Take the entries below and print only the lines from the one with "theorem hostAccess_eq (p" through the one with "have ne0 : ¬", exactly as they stand, both ends included.

::: INFORMATION :::

-- ==== Sys2Proof/Laws/Ops.lean ====
section
/-! SUPPORT. One lemma per shared operation: what acceptance, the host access and the sequencer can do. -/

namespace Sys2Proof.Machine

theorem busy_eq_false_iff (s : State) : s.busy = false ↔ s.seq = .idle := by
  unfold State.busy; cases s.seq <;> simp

theorem busy_eq_true_iff (s : State) : s.busy = true ↔ ∃ r, s.seq = .run r := by
  unfold State.busy; cases s.seq <;> simp

@[simp] theorem clockIn_busy (s : State) : s.clockIn.busy = s.busy := rfl

/-- Acceptance on an idle block takes the command's own effect after the flag updates. -/
theorem accepted_of_idle {ill : Bool} {f : State → State} {s : State} (h : s.busy = false) :
    accepted ill f s = .next (f (s.acceptFlags ill)) := by
  simp [accepted, h]

/-- Acceptance on a busy block drops the word. -/
theorem accepted_of_busy {ill : Bool} {f : State → State} {s : State} (h : s.busy = true) :
    accepted ill f s = .next s.dropCommand := by
  simp [accepted, h]

/-- The own effect of each command, after the flag updates of acceptance. -/
def ownEffect (i : Instr) (s : State) : State :=
  match i with
  | .nop => s
  | .busReset => s.start .busReset
  | .writeBits v n => s.start (.writeBits v n)
  | .readBits n => s.start (.readBits n)
  | .triplet d => s.start (.triplet d)
  | .crcLoad v => { s with crc := v }
  | .crcUpdate v => { s with crc := crc8Update s.crc v }
  | .reserved7 => s
  | .reservedHigh _ => s

/-- Every command is acceptance followed by its own effect. -/
theorem exec_eq_accepted (i : Instr) (s : State) : exec i s = accepted i.isReserved (ownEffect i) s := by
  cases i <;> rfl

theorem exec_of_idle (i : Instr) {s : State} (h : s.busy = false) :
    exec i s = .next (ownEffect i (s.acceptFlags i.isReserved)) := by
  rw [exec_eq_accepted, accepted_of_idle h]

/-- What no command's own effect touches. -/
theorem ownEffect_frame (i : Instr) (s : State) :
    (ownEffect i s).cfg = s.cfg ∧ (ownEffect i s).cmdl = s.cmdl ∧ (ownEffect i s).pd = s.pd ∧ (ownEffect i s).bf = s.bf ∧
      (ownEffect i s).ill = s.ill ∧ (ownEffect i s).cerr = s.cerr ∧ (ownEffect i s).data = s.data ∧
      (ownEffect i s).sync = s.sync ∧ (ownEffect i s).pins = s.pins ∧ (ownEffect i s).edges = s.edges := by
  cases i <;> simp [ownEffect]

/-- The state a host access leaves. -/
def accessed (p : Pins) (s : State) : State :=
  if p.hWe then
    if p.hAddr = 0 then s.writeCmdl p.hWdata
    else if p.hAddr = 1 then
      if s.busy then s.dropCommand
      else ownEffect (s.presentedInstr p.hWdata) (s.acceptFlags (s.presentedInstr p.hWdata).isReserved)
    else s
  else s

/-- A host access always answers a next state. -/
theorem hostAccess_eq (p : Pins) (s : State) : hostAccess p s = .next (accessed p s) := by
  have h0 : p.hAddr = 0 ↔ p.hAddr.toNat = 0 := by
    constructor
    · intro h; simp [h]
    · intro h; exact BitVec.eq_of_toNat_eq (by simpa using h)
  have h1 : p.hAddr = 1 ↔ p.hAddr.toNat = 1 := by
    constructor
    · intro h; simp [h]
    · intro h; exact BitVec.eq_of_toNat_eq (by simpa using h)
  unfold hostAccess accessed
  by_cases hw : p.hWe
  · simp only [hw, if_true]
    split
    · rename_i h; simp [h0.2 h]
    · rename_i h
      have : p.hAddr = 1 := h1.2 h
      simp only [this, exec_eq_accepted, accepted]
      split <;> simp
    · rename_i a b
      have ne0 : ¬ p.hAddr = 0 := fun h => a (h0.1 h)
      have ne1 : ¬ p.hAddr = 1 := fun h => b (h1.1 h)
      rw [if_neg ne0, if_neg ne1]
  · simp [hw]

/-- The state one rising edge leaves. -/
def edge (s : State) : State :=
  if s.nextPins.rst then s.clockIn.applyReset
  else if s.busy then (accessed s.nextPins s.clockIn).tick s.sampleNow
  else accessed s.nextPins s.clockIn

/-- Every edge answers a next state. -/
theorem clockEdge_eq (s : State) : clockEdge s = .next (edge s) := by
  unfold clockEdge edge
  by_cases h : s.nextPins.rst
  · simp [h]
  · simp only [h, hostAccess_eq]
    cases s.busy <;> simp

/-- While the block is busy, a host access touches CMDL and CERR only. -/
theorem accessed_of_busy (p : Pins) {s : State} (h : s.busy = true) :
    accessed p s = { s with cmdl := (accessed p s).cmdl, cerr := (accessed p s).cerr } := by
  unfold accessed
  split
  · split
    · rfl
    · split
      · simp [State.dropCommand]
      · rfl
  · rfl

end Sys2Proof.Machine
end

:::

TASK ANSWER:
theorem hostAccess_eq (p : Pins) (s : State) : hostAccess p s = .next (accessed p s) := by
  have h0 : p.hAddr = 0 ↔ p.hAddr.toNat = 0 := by
    constructor
    · intro h; simp [h]
    · intro h; exact BitVec.eq_of_toNat_eq (by simpa using h)
  have h1 : p.hAddr = 1 ↔ p.hAddr.toNat = 1 := by
    constructor
    · intro h; simp [h]
    · intro h; exact BitVec.eq_of_toNat_eq (by simpa using h)
  unfold hostAccess accessed
  by_cases hw : p.hWe
  · simp only [hw, if_true]
    split
    · rename_i h; simp [h0.2 h]
    · rename_i h
      have : p.hAddr = 1 := h1.2 h
      simp only [this, exec_eq_accepted, accepted]
      split <;> simp
    · rename_i a b
      have ne0 : ¬ p.hAddr = 0 := fun h => a (h0.1 h)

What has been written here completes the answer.